[Items from a dataset]
##########

/-! emit. -/

@[simp] theorem State.emit_regs (s : State) (o : Out) : (s.emit o).regs = s.regs := rfl
@[simp] theorem State.emit_mem (s : State) (o : Out) : (s.emit o).mem = s.mem := rfl
@[simp] theorem State.emit_poison (s : State) (o : Out) : (s.emit o).poison = s.poison := rfl
@[simp] theorem State.emit_cores (s : State) (o : Out) : (s.emit o).cores = s.cores := rfl
@[simp] theorem State.emit_fences (s : State) (o : Out) : (s.emit o).fences = s.fences := rfl
@[simp] theorem State.emit_fenceSince (s : State) (o : Out) : (s.emit o).fenceSince = s.fenceSince := rfl
@[simp] theorem State.emit_hotFolds (s : State) (o : Out) : (s.emit o).hotFolds = s.hotFolds := rfl
@[simp] theorem State.emit_stallTick (s : State) (o : Out) : (s.emit o).stallTick = s.stallTick := rfl
@[simp] theorem State.emit_thermLow (s : State) (o : Out) : (s.emit o).thermLow = s.thermLow := rfl
@[simp] theorem State.emit_time (s : State) (o : Out) : (s.emit o).time = s.time := rfl
@[simp] theorem State.emit_life (s : State) (o : Out) : (s.emit o).life = s.life := rfl
@[simp] theorem State.emit_fused (s : State) (o : Out) : (s.emit o).fused = s.fused := rfl
@[simp] theorem State.emit_fuse (s : State) (o : Out) : (s.emit o).fuse = s.fuse := rfl
@[simp] theorem State.emit_procs (s : State) (o : Out) : (s.emit o).procs = s.procs := rfl
@[simp] theorem State.emit_power (s : State) (o : Out) : (s.emit o).power = s.power := rfl
@[simp] theorem State.emit_reset' (s : State) (o : Out) : (s.emit o).reset' = s.reset' := rfl
@[simp] theorem State.emit_opTarget (s : State) (o : Out) : (s.emit o).opTarget = s.opTarget := rfl
@[simp] theorem State.emit_log (s : State) (o : Out) : (s.emit o).log = s.log := rfl
@[simp] theorem State.emit_host (s : State) (o : Out) : (s.emit o).host = s.host := rfl
@[simp] theorem State.emit_tap (s : State) (o : Out) : (s.emit o).tap = s.tap := rfl
@[simp] theorem State.emit_hubPaths (s : State) (o : Out) : (s.emit o).hubPaths = s.hubPaths := rfl
@[simp] theorem State.emit_hubHeld (s : State) (o : Out) : (s.emit o).hubHeld = s.hubHeld := rfl
@[simp] theorem State.emit_ports (s : State) (o : Out) : (s.emit o).ports = s.ports := rfl
@[simp] theorem State.emit_replies (s : State) (o : Out) : (s.emit o).replies = s.replies := rfl
@[simp] theorem State.emit_hostOps (s : State) (o : Out) : (s.emit o).hostOps = s.hostOps := rfl
@[simp] theorem State.emit_l2 (s : State) (o : Out) : (s.emit o).l2 = s.l2 := rfl
@[simp] theorem State.emit_patrol (s : State) (o : Out) : (s.emit o).patrol = s.patrol := rfl
@[simp] theorem State.emit_pins (s : State) (o : Out) : (s.emit o).pins = s.pins := rfl
@[simp] theorem State.emit_powerWait (s : State) (o : Out) : (s.emit o).powerWait = s.powerWait := rfl
@[simp] theorem State.emit_arr (s : State) (o : Out) : (s.emit o).arr = s.arr := rfl
@[simp] theorem State.emit_ctrPoison (s : State) (o : Out) : (s.emit o).ctrPoison = s.ctrPoison := rfl
@[simp] theorem State.emit_waiters (s : State) (o : Out) : (s.emit o).waiters = s.waiters := rfl
@[simp] theorem State.emit_mapCopies (s : State) (o : Out) : (s.emit o).mapCopies = s.mapCopies := rfl
@[simp] theorem State.emit_tests (s : State) (o : Out) : (s.emit o).tests = s.tests := rfl
@[simp] theorem State.emit_streams (s : State) (o : Out) : (s.emit o).streams = s.streams := rfl
@[simp] theorem State.emit_rings (s : State) (o : Out) : (s.emit o).rings = s.rings := rfl
@[simp] theorem State.emit_htCopies (s : State) (o : Out) : (s.emit o).htCopies = s.htCopies := rfl
@[simp] theorem State.emit_lastRing (s : State) (o : Out) : (s.emit o).lastRing = s.lastRing := rfl
@[simp] theorem State.emit_dispatch (s : State) (o : Out) : (s.emit o).dispatch = s.dispatch := rfl
@[simp] theorem State.emit_colls (s : State) (o : Out) : (s.emit o).colls = s.colls := rfl
@[simp] theorem State.emit_heldColls (s : State) (o : Out) : (s.emit o).heldColls = s.heldColls := rfl
@[simp] theorem State.emit_freeCtr (s : State) (o : Out) : (s.emit o).freeCtr = s.freeCtr := rfl
@[simp] theorem State.emit_pending (s : State) (o : Out) : (s.emit o).pending = s.pending := rfl

/-! reply. -/

@[simp] theorem State.reply_regs (s : State) (r : Reply) : (s.reply r).regs = s.regs := rfl
@[simp] theorem State.reply_mem (s : State) (r : Reply) : (s.reply r).mem = s.mem := rfl
@[simp] theorem State.reply_poison (s : State) (r : Reply) : (s.reply r).poison = s.poison := rfl
@[simp] theorem State.reply_cores (s : State) (r : Reply) : (s.reply r).cores = s.cores := rfl
@[simp] theorem State.reply_fences (s : State) (r : Reply) : (s.reply r).fences = s.fences := rfl
@[simp] theorem State.reply_fenceSince (s : State) (r : Reply) : (s.reply r).fenceSince = s.fenceSince := rfl
@[simp] theorem State.reply_hotFolds (s : State) (r : Reply) : (s.reply r).hotFolds = s.hotFolds := rfl
@[simp] theorem State.reply_stallTick (s : State) (r : Reply) : (s.reply r).stallTick = s.stallTick := rfl
@[simp] theorem State.reply_thermLow (s : State) (r : Reply) : (s.reply r).thermLow = s.thermLow := rfl
@[simp] theorem State.reply_time (s : State) (r : Reply) : (s.reply r).time = s.time := rfl
@[simp] theorem State.reply_life (s : State) (r : Reply) : (s.reply r).life = s.life := rfl
@[simp] theorem State.reply_fused (s : State) (r : Reply) : (s.reply r).fused = s.fused := rfl
@[simp] theorem State.reply_fuse (s : State) (r : Reply) : (s.reply r).fuse = s.fuse := rfl
@[simp] theorem State.reply_procs (s : State) (r : Reply) : (s.reply r).procs = s.procs := rfl
@[simp] theorem State.reply_power (s : State) (r : Reply) : (s.reply r).power = s.power := rfl
@[simp] theorem State.reply_reset' (s : State) (r : Reply) : (s.reply r).reset' = s.reset' := rfl
@[simp] theorem State.reply_opTarget (s : State) (r : Reply) : (s.reply r).opTarget = s.opTarget := rfl
@[simp] theorem State.reply_log (s : State) (r : Reply) : (s.reply r).log = s.log := rfl
@[simp] theorem State.reply_host (s : State) (r : Reply) : (s.reply r).host = s.host := rfl
@[simp] theorem State.reply_tap (s : State) (r : Reply) : (s.reply r).tap = s.tap := rfl
@[simp] theorem State.reply_hubPaths (s : State) (r : Reply) : (s.reply r).hubPaths = s.hubPaths := rfl
@[simp] theorem State.reply_hubHeld (s : State) (r : Reply) : (s.reply r).hubHeld = s.hubHeld := rfl
@[simp] theorem State.reply_ports (s : State) (r : Reply) : (s.reply r).ports = s.ports := rfl
@[simp] theorem State.reply_hostOps (s : State) (r : Reply) : (s.reply r).hostOps = s.hostOps := rfl
@[simp] theorem State.reply_l2 (s : State) (r : Reply) : (s.reply r).l2 = s.l2 := rfl
@[simp] theorem State.reply_patrol (s : State) (r : Reply) : (s.reply r).patrol = s.patrol := rfl
@[simp] theorem State.reply_pins (s : State) (r : Reply) : (s.reply r).pins = s.pins := rfl
@[simp] theorem State.reply_powerWait (s : State) (r : Reply) : (s.reply r).powerWait = s.powerWait := rfl
@[simp] theorem State.reply_arr (s : State) (r : Reply) : (s.reply r).arr = s.arr := rfl
@[simp] theorem State.reply_ctrPoison (s : State) (r : Reply) : (s.reply r).ctrPoison = s.ctrPoison := rfl
@[simp] theorem State.reply_waiters (s : State) (r : Reply) : (s.reply r).waiters = s.waiters := rfl
@[simp] theorem State.reply_mapCopies (s : State) (r : Reply) : (s.reply r).mapCopies = s.mapCopies := rfl
@[simp] theorem State.reply_tests (s : State) (r : Reply) : (s.reply r).tests = s.tests := rfl
@[simp] theorem State.reply_streams (s : State) (r : Reply) : (s.reply r).streams = s.streams := rfl
@[simp] theorem State.reply_rings (s : State) (r : Reply) : (s.reply r).rings = s.rings := rfl
@[simp] theorem State.reply_htCopies (s : State) (r : Reply) : (s.reply r).htCopies = s.htCopies := rfl
@[simp] theorem State.reply_lastRing (s : State) (r : Reply) : (s.reply r).lastRing = s.lastRing := rfl
@[simp] theorem State.reply_dispatch (s : State) (r : Reply) : (s.reply r).dispatch = s.dispatch := rfl
@[simp] theorem State.reply_colls (s : State) (r : Reply) : (s.reply r).colls = s.colls := rfl
@[simp] theorem State.reply_heldColls (s : State) (r : Reply) : (s.reply r).heldColls = s.heldColls := rfl
@[simp] theorem State.reply_freeCtr (s : State) (r : Reply) : (s.reply r).freeCtr = s.freeCtr := rfl
@[simp] theorem State.reply_out (s : State) (r : Reply) : (s.reply r).out = s.out := rfl
@[simp] theorem State.reply_pending (s : State) (r : Reply) : (s.reply r).pending = s.pending := rfl

/-! advance. -/

@[simp] theorem State.advance_regs (s : State) (now : Nat) : (s.advance now).regs = s.regs := by simp only [State.advance]
@[simp] theorem State.advance_mem (s : State) (now : Nat) : (s.advance now).mem = s.mem := by simp only [State.advance]
@[simp] theorem State.advance_poison (s : State) (now : Nat) : (s.advance now).poison = s.poison := by simp only [State.advance]
@[simp] theorem State.advance_cores (s : State) (now : Nat) : (s.advance now).cores = s.cores := by simp only [State.advance]
@[simp] theorem State.advance_fences (s : State) (now : Nat) : (s.advance now).fences = s.fences := by simp only [State.advance]
@[simp] theorem State.advance_fenceSince (s : State) (now : Nat) : (s.advance now).fenceSince = s.fenceSince := by simp only [State.advance]
@[simp] theorem State.advance_hotFolds (s : State) (now : Nat) : (s.advance now).hotFolds = s.hotFolds := by simp only [State.advance]
@[simp] theorem State.advance_stallTick (s : State) (now : Nat) : (s.advance now).stallTick = s.stallTick := by simp only [State.advance]
@[simp] theorem State.advance_thermLow (s : State) (now : Nat) : (s.advance now).thermLow = s.thermLow := by simp only [State.advance]
@[simp] theorem State.advance_life (s : State) (now : Nat) : (s.advance now).life = s.life := by simp only [State.advance]
@[simp] theorem State.advance_fused (s : State) (now : Nat) : (s.advance now).fused = s.fused := by simp only [State.advance]
@[simp] theorem State.advance_fuse (s : State) (now : Nat) : (s.advance now).fuse = s.fuse := by simp only [State.advance]
@[simp] theorem State.advance_procs (s : State) (now : Nat) : (s.advance now).procs = s.procs := by simp only [State.advance]
@[simp] theorem State.advance_power (s : State) (now : Nat) : (s.advance now).power = s.power := by simp only [State.advance]
@[simp] theorem State.advance_reset' (s : State) (now : Nat) : (s.advance now).reset' = s.reset' := by simp only [State.advance]
@[simp] theorem State.advance_opTarget (s : State) (now : Nat) : (s.advance now).opTarget = s.opTarget := by simp only [State.advance]
@[simp] theorem State.advance_log (s : State) (now : Nat) : (s.advance now).log = s.log := by simp only [State.advance]
@[simp] theorem State.advance_host (s : State) (now : Nat) : (s.advance now).host = s.host := by simp only [State.advance]
@[simp] theorem State.advance_tap (s : State) (now : Nat) : (s.advance now).tap = s.tap := by simp only [State.advance]
@[simp] theorem State.advance_hubPaths (s : State) (now : Nat) : (s.advance now).hubPaths = s.hubPaths := by simp only [State.advance]
@[simp] theorem State.advance_hubHeld (s : State) (now : Nat) : (s.advance now).hubHeld = s.hubHeld := by simp only [State.advance]
@[simp] theorem State.advance_ports (s : State) (now : Nat) : (s.advance now).ports = s.ports := by simp only [State.advance]
@[simp] theorem State.advance_replies (s : State) (now : Nat) : (s.advance now).replies = s.replies := by simp only [State.advance]
@[simp] theorem State.advance_hostOps (s : State) (now : Nat) : (s.advance now).hostOps = s.hostOps := by simp only [State.advance]
@[simp] theorem State.advance_l2 (s : State) (now : Nat) : (s.advance now).l2 = s.l2 := by simp only [State.advance]
@[simp] theorem State.advance_patrol (s : State) (now : Nat) : (s.advance now).patrol = s.patrol := by simp only [State.advance]
@[simp] theorem State.advance_pins (s : State) (now : Nat) : (s.advance now).pins = s.pins := by simp only [State.advance]
@[simp] theorem State.advance_powerWait (s : State) (now : Nat) : (s.advance now).powerWait = s.powerWait := by simp only [State.advance]
@[simp] theorem State.advance_arr (s : State) (now : Nat) : (s.advance now).arr = s.arr := by simp only [State.advance]
@[simp] theorem State.advance_ctrPoison (s : State) (now : Nat) : (s.advance now).ctrPoison = s.ctrPoison := by simp only [State.advance]
@[simp] theorem State.advance_waiters (s : State) (now : Nat) : (s.advance now).waiters = s.waiters := by simp only [State.advance]
@[simp] theorem State.advance_mapCopies (s : State) (now : Nat) : (s.advance now).mapCopies = s.mapCopies := by simp only [State.advance]
@[simp] theorem State.advance_tests (s : State) (now : Nat) : (s.advance now).tests = s.tests := by simp only [State.advance]
@[simp] theorem State.advance_streams (s : State) (now : Nat) : (s.advance now).streams = s.streams := by simp only [State.advance]
@[simp] theorem State.advance_rings (s : State) (now : Nat) : (s.advance now).rings = s.rings := by simp only [State.advance]
@[simp] theorem State.advance_htCopies (s : State) (now : Nat) : (s.advance now).htCopies = s.htCopies := by simp only [State.advance]
@[simp] theorem State.advance_lastRing (s : State) (now : Nat) : (s.advance now).lastRing = s.lastRing := by simp only [State.advance]
@[simp] theorem State.advance_dispatch (s : State) (now : Nat) : (s.advance now).dispatch = s.dispatch := by simp only [State.advance]
@[simp] theorem State.advance_colls (s : State) (now : Nat) : (s.advance now).colls = s.colls := by simp only [State.advance]
@[simp] theorem State.advance_heldColls (s : State) (now : Nat) : (s.advance now).heldColls = s.heldColls := by simp only [State.advance]
@[simp] theorem State.advance_freeCtr (s : State) (now : Nat) : (s.advance now).freeCtr = s.freeCtr := by simp only [State.advance]
@[simp] theorem State.advance_out (s : State) (now : Nat) : (s.advance now).out = s.out := by simp only [State.advance]
@[simp] theorem State.advance_pending (s : State) (now : Nat) : (s.advance now).pending = s.pending := by simp only [State.advance]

##########

**WHAT TO WORK ON**
Every line above from the line with "r).fused = s.fused := rfl" to the line with "r).host = s.host := rfl" is wanted, ends included; write them out exactly and add no other line.

**RESULT OF THIS TASK**
@[simp] theorem State.reply_fused (s : State) (r : Reply) : (s.reply r).fused = s.fused := rfl
@[simp] theorem State.reply_fuse (s : State) (r : Reply) : (s.reply r).fuse = s.fuse := rfl
@[simp] theorem State.reply_procs (s : State) (r : Reply) : (s.reply r).procs = s.procs := rfl
@[simp] theorem State.reply_power (s : State) (r : Reply) : (s.reply r).power = s.power := rfl
@[simp] theorem State.reply_reset' (s : State) (r : Reply) : (s.reply r).reset' = s.reset' := rfl
@[simp] theorem State.reply_opTarget (s : State) (r : Reply) : (s.reply r).opTarget = s.opTarget := rfl
@[simp] theorem State.reply_log (s : State) (r : Reply) : (s.reply r).log = s.log := rfl
@[simp] theorem State.reply_host (s : State) (r : Reply) : (s.reply r).host = s.host := rfl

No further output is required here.